A Supreme Court ruling blocking some of President Donald Trump’s tariffs is unlikely to bring down car prices in the near term, as detailed by Wired. The decision limits the president’s ability to impose certain duties under the International Emergency Economic Power Act.
New vehicles remain expensive, with the average new car price in the United States last month listed at $48,576. That is nearly a third higher than 2019, while cars priced under $20,000 have become increasingly rare.
A mix of factors has contributed to those costs, including lingering supply-chain issues from the pandemic, more expensive in-vehicle technology, higher labor expenses, and rising raw material prices. Tariffs on imported steel, aluminum, and cars have also been part of that cost picture.
The ruling limits one tariff tool, not the tariffs hitting autos
The Court’s decision focuses on tariffs imposed under the International Emergency Economic Power Act. The administration used that law to apply duties globally, citing “large and persistent” trade deficits as an emergency, and also applied tariffs to Canada, China, and Mexico tied to concerns over migrant and drug flows. The broader tariff picture has also been tracked in midsize company tariff burden.
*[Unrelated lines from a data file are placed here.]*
-- ==== Sys2Proof/Machine/SysRegs.lean ====
section
/-! DEFINITION. Checksums (R166), and the system register space as it reads and what may be accessed (R295, and the
rules that define each register). -/
namespace Sys2Proof.Machine

/-! ### Checksums (R166) -/

/-- One step of the reflected CRC with polynomial 0x82F63B78. -/
def crcBit (x : Nat) : Nat := if x % 2 = 1 then (x / 2) ^^^ 0x82F63B78 else x / 2
/-- A byte into the CRC-32C register. -/
def crcByte (x : Nat) (b : Byte) : Nat := (List.range 8).foldl (fun a _ => crcBit a) (x ^^^ b.toNat)
/-- Bytes into the CRC-32C register. -/
def crcRun (x : Nat) (b : List Byte) : Nat := b.foldl crcByte x
/-- The CRC-32C of bytes from the standard seed. -/
def crc32c (b : List Byte) : Nat := crcRun 0xFFFFFFFF b ^^^ 0xFFFFFFFF

/-- ADD32 over bytes: little-endian words, the last one padded with zero bytes. -/
def add32 : Nat → List Byte → Nat
  | x, b0 :: b1 :: b2 :: b3 :: r => add32 ((x + leNat [b0, b1, b2, b3]) % 2 ^ 32) r
  | x, r => (x + leNat r) % 2 ^ 32

/-! ### Blocks of R295 -/

/-- The blocks of the system register space (R295). -/
inductive SysBlock where
  | qreg | refresh | campanile | chipId | timesync | tlbinv | channels | banks | margin | fused | field | trace
  | mailbox
  deriving DecidableEq, Repr

/-- The block of an offset. -/
def sysBlock (off : Nat) : Option SysBlock :=
  if off < 0x10000 then some .qreg
  else if off < 0x10008 then some .refresh
  else if off < 0x10010 then some .campanile
  else if off < 0x10018 then some .chipId
  else if off < 0x10020 then some .timesync
  else if 0x10100 ≤ off ∧ off < 0x10108 then some .tlbinv
  else if 0x20000 ≤ off ∧ off < 0x30000 then some .channels
  else if 0x100000 ≤ off ∧ off < 0x200000 then some .banks
  else if 0x200000 ≤ off ∧ off < 0x300000 then some .margin
  else if 0x300000 ≤ off ∧ off < 0x301000 then some .fused
  else if 0x301000 ≤ off ∧ off < 0x302000 then some .field
  else if 0x400000 ≤ off ∧ off < 0x410000 then some .trace
  else if 0x500000 ≤ off ∧ off < 0x501000 then some .mailbox
  else none

/-- A 64-bit register image with what a write of some bytes at an offset gives. -/
def mergeWord (old off size val : Nat) : Nat :=
  if size = 8 then val % 2 ^ 64
  else
    let lo := 8 * (off % 8)
    let hi := lo + 8 * size
    old % 2 ^ lo + val % 2 ^ (8 * size) * 2 ^ lo + old / 2 ^ hi * 2 ^ hi

/-- Whether a TLBINV value is one that an N group may not write (R295). -/
def tlbinvBad (val : Wide) (asid : Nat) : Bool := val.getLsbD 16 || decide (fld val 0 16 ≠ asid)

/-- The fault of an access to a system register, if any (R293, R295, R313). -/
def sysCheck (off size : Nat) (writes : Bool) (val : Wide) (world : Bool) (asid : Nat) : Option Cause :=
  match sysBlock off with
  | none => some (kProt, 1)
  | some b =>
    match b with
    | .margin | .trace | .mailbox => if world then none else some (kProt, 3)
    | .qreg => none
    | .tlbinv =>
      if writes ∧ ¬ world ∧ tlbinvBad (BitVec.ofNat 64 (mergeWord 0 off size val.toNat)) asid then some (kProt, 3) else none
    | .banks =>
      if ¬ bankExists ((off - 0x100000) / 64) then some (kProt, 1)
      else if writes ∧ ¬ world then some (kProt, 4) else none
    | .refresh | .campanile | .chipId | .timesync | .channels | .fused | .field =>
      if writes then some (kProt, 4) else none

/-- Whether a write covers all 64 bits of its register. -/
def SysWrite.wide (w : SysWrite) : Bool := decide (w.size = 8)

/-! ### What registers read as -/

/-- An entry of sys.QREG as 128 bits (R29). -/
def QEntry.image (q : QEntry) : Nat :=
  q.header.toNat + 2 ^ 64 * ((if q.valid then 1 else 0) + (if q.world then 2 else 0) + (if q.err then 4 else 0))

/-- sys.WSREFRESH (R155). -/
def wsRefreshWord : Nat := 64 + 2 ^ 16 * 2000 + 2 ^ 32 * 250 + 2 ^ 48 * 31

/-- sys.TIMESYNC (R324). -/
def TimeSync.image (t : TimeSync) : Nat :=
  t.state % 4 + 2 ^ 8 * (t.port % 16) + 2 ^ 32 * (t.offset % (2 ^ 32 : Nat)).toNat

/-- STATUS of an error bank (R314). -/
def Bank.status (b : Bank) : Nat :=
  b.state % 4 + (if b.ovf then 4 else 0) + (if b.seen then 8 else 0) + 2 ^ 8 * b.ueovf + 2 ^ 16 * b.cecount

/-- An error bank as 64 bytes (R314). -/
def Bank.image (b : Bank) : List Byte :=
  leBytes 8 b.status ++ leBytes 8 b.addr.toNat ++ leBytes 4 b.info.toNat ++ leBytes 4 b.origin.toNat ++
    leBytes 8 b.time.toNat ++ List.replicate 32 0

/-- A rail's register (R348). -/
def Rail.image (r : Rail) : Nat :=
  r.step.toNat + (if r.busy then 2 ^ 8 else 0) + (if r.err then 2 ^ 9 else 0) + 2 ^ 32 * r.mv.toNat

/-- A lane's two words (R349). -/
def LaneReg.image (r : LaneReg) : Nat :=
  r.taps.toNat + 2 ^ 64 * ((if r.done then 2 else 0) + (if r.err then 4 else 0) + 2 ^ 8 * r.phase.toNat +
    2 ^ 16 * r.volt.toNat + 2 ^ 32 * r.errcnt.toNat)

/-- A die's entry of a defect map (R350). -/
def DefectDie.image (d : DefectDie) : List Byte :=
  leBytes 2 d.cores.toNat ++ leBytes 1 d.fenced.toNat ++ List.replicate 5 0 ++ leBytes 8 d.parts.toNat ++
    (List.range 16).map (fun i => d.lanesp.getD i 0) ++
    (List.range 16).flatMap (fun i => leBytes 4 ((tget d.sprep i).getD 0).toNat) ++
    leBytes 4 d.wsrep.toNat ++ leBytes 4 d.dramRows.toNat ++ leBytes 8 d.failTime.toNat ++ List.replicate 896 0

/-- A defect map as 4 KiB (R350). SERIAL is 0 (DESIGN CHOICE, log entry 4). -/
def defectImage (t : Tab DefectDie) : List Byte :=
  let body := (List.range 4).flatMap (fun d => (tgetD t d).image)
  leBytes 4 1 ++ leBytes 8 0 ++ leBytes 4 (crc32c body) ++ List.replicate 48 0 ++ body

/-- TRCTL and the other words of the trace control block (R341). -/
def Trace.word (t : Trace) (o : Nat) : Nat :=
  match o / 8 with
  | 0 => (if t.en then 1 else 0) + (if t.stopFull then 2 else 0) + (if t.err then 4 else 0) + 2 ^ 16 * t.types.toNat
  | 1 => t.base
  | 2 => t.size
  | 3 => t.wptr
  | 4 => t.lost
  | 5 => t.sample.toNat
  | _ => 0

/-- BOOTSTATE of the mailbox (R347): the last unit released is one below the count of released units. -/
def Boot.word (b : Boot) : Nat :=
  (b.released - 1) % 32 + (if b.slotB then 32 else 0) + (if b.failed then 64 else 0)

/-- The 4 KiB of the Spire mailbox (R347). -/
def State.mailByte (s : State) (o : Nat) : Byte :=
  let m := s.spire.mail
  if o = 0 then m.cmd
  else if o = 1 then m.status
  else if 4 ≤ o ∧ o < 8 then (leBytes 4 s.spire.boot.word).getD (o - 4) 0
  else if 0x40 ≤ o ∧ o < 0x100 then (tget m.arg (o - 0x40)).getD 0
  else if 0x100 ≤ o ∧ o < 0x300 then m.resp.getD (o - 0x100) 0
  else 0

/-- A channel's context block (R163, R295). -/
def State.chanWord (s : State) (o : Nat) : Nat :=
  let ch := (tget s.copies.chans (16 * (o / 0x4000) + o % 0x4000 / 0x400)).getD default
  let i := o % 0x400
  if i < 64 then (tgetD ch.ctxs (i / 8)).wptr.toNat
  else if i / 8 = 32 then ch.warn.toNat
  else 0

/-- The aligned 8 bytes of the system register space that hold an offset, as a number. -/
def State.sysWord (s : State) (off : Nat) : Nat :=
  match sysBlock off with
  | none => 0
  | some b =>
    match b with
    | .qreg => (tgetD s.belfry.qreg (off / 16)).image / 2 ^ (off % 16 / 8 * 64) % 2 ^ 64
    | .refresh => wsRefreshWord
    | .campanile => s.clk.ns
    | .chipId => Config.chipId
    | .timesync => s.spire.sync.image
    | .tlbinv => 0
    | .channels => s.chanWord (off - 0x20000)
    | .banks => leAt (tgetD s.spire.banks ((off - 0x100000) / 64)).image (off % 64 / 8 * 8) 8
    | .margin =>
      let o := off - 0x200000
      if o ≥ 0x1000 then
        (tgetD s.spire.lanes ((o - 0x1000) / 16)).image / 2 ^ (o % 16 / 8 * 64) % 2 ^ 64
      else (tgetD s.spire.rails (o / 8)).image
    | .fused => leAt (defectImage s.spire.fused) ((off - 0x300000) / 8 * 8) 8
    | .field => leAt (defectImage s.spire.field) ((off - 0x301000) / 8 * 8) 8
    | .trace => s.trace.word (off - 0x400000)
    | .mailbox => leNat ((List.range 8).map (fun i => s.mailByte ((off - 0x500000) / 8 * 8 + i)))

/-- A read of `n` bytes at an offset. -/
def State.sysValue (s : State) (off n : Nat) : Wide :=
  BitVec.ofNat 64 (s.sysWord off / 2 ^ (8 * (off % 8)) % 2 ^ (8 * n))

/-- SEEN is set by a world-S read of STATUS (R314, R315). -/
def State.seeBank (s : State) (i : Nat) (world : Bool) : State :=
  if world then s.modSpire (fun p => { p with banks := tupd p.banks i (fun b => { b with seen := true }) }) else s

/-- What a read of a system register does besides giving its value. -/
def State.sysReadEffect (s : State) (off : Nat) (world : Bool) : State :=
  match sysBlock off with
  | some .banks => if off % 64 < 8 then s.seeBank ((off - 0x100000) / 64) world else s
  | _ => s

end Sys2Proof.Machine
end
However, many tariffs that most directly affect the auto industry come from a separate law, Section 232 of the Trade Expansion Act. That statute allows tariffs on imports deemed a threat to national security, and the duties tied to key inputs and components remain in place.
Those remaining tariffs include duties on raw materials such as steel, aluminum, and copper, as well as tariffs on imported auto parts and fully built vehicles. The report notes a 15 percent tariff on cars manufactured in Europe, Japan, and South Korea.
Jessica Caldwell, Edmunds’ head of insights, said the broader cost situation has not fundamentally shifted as a result of the ruling. She said the core cost structure facing automakers has not changed overnight.
So far, automakers have absorbed some of the added costs rather than passing them fully to consumers. Wired cited Edmunds data showing car prices are up about 1 percent over the past year, even as tariffs have been blamed for sharper price impacts in other retail categories.
Caldwell cautioned that automakers may have less room to keep absorbing those expenses if cost pressures continue to build. Businesses have also been watching related risk stories like Copilot reading confidential emails as compliance and liability costs pile up. If automakers can’t keep eating higher input costs, more of those expenses could land on shoppers, further limiting the chance of a meaningful drop in new car prices.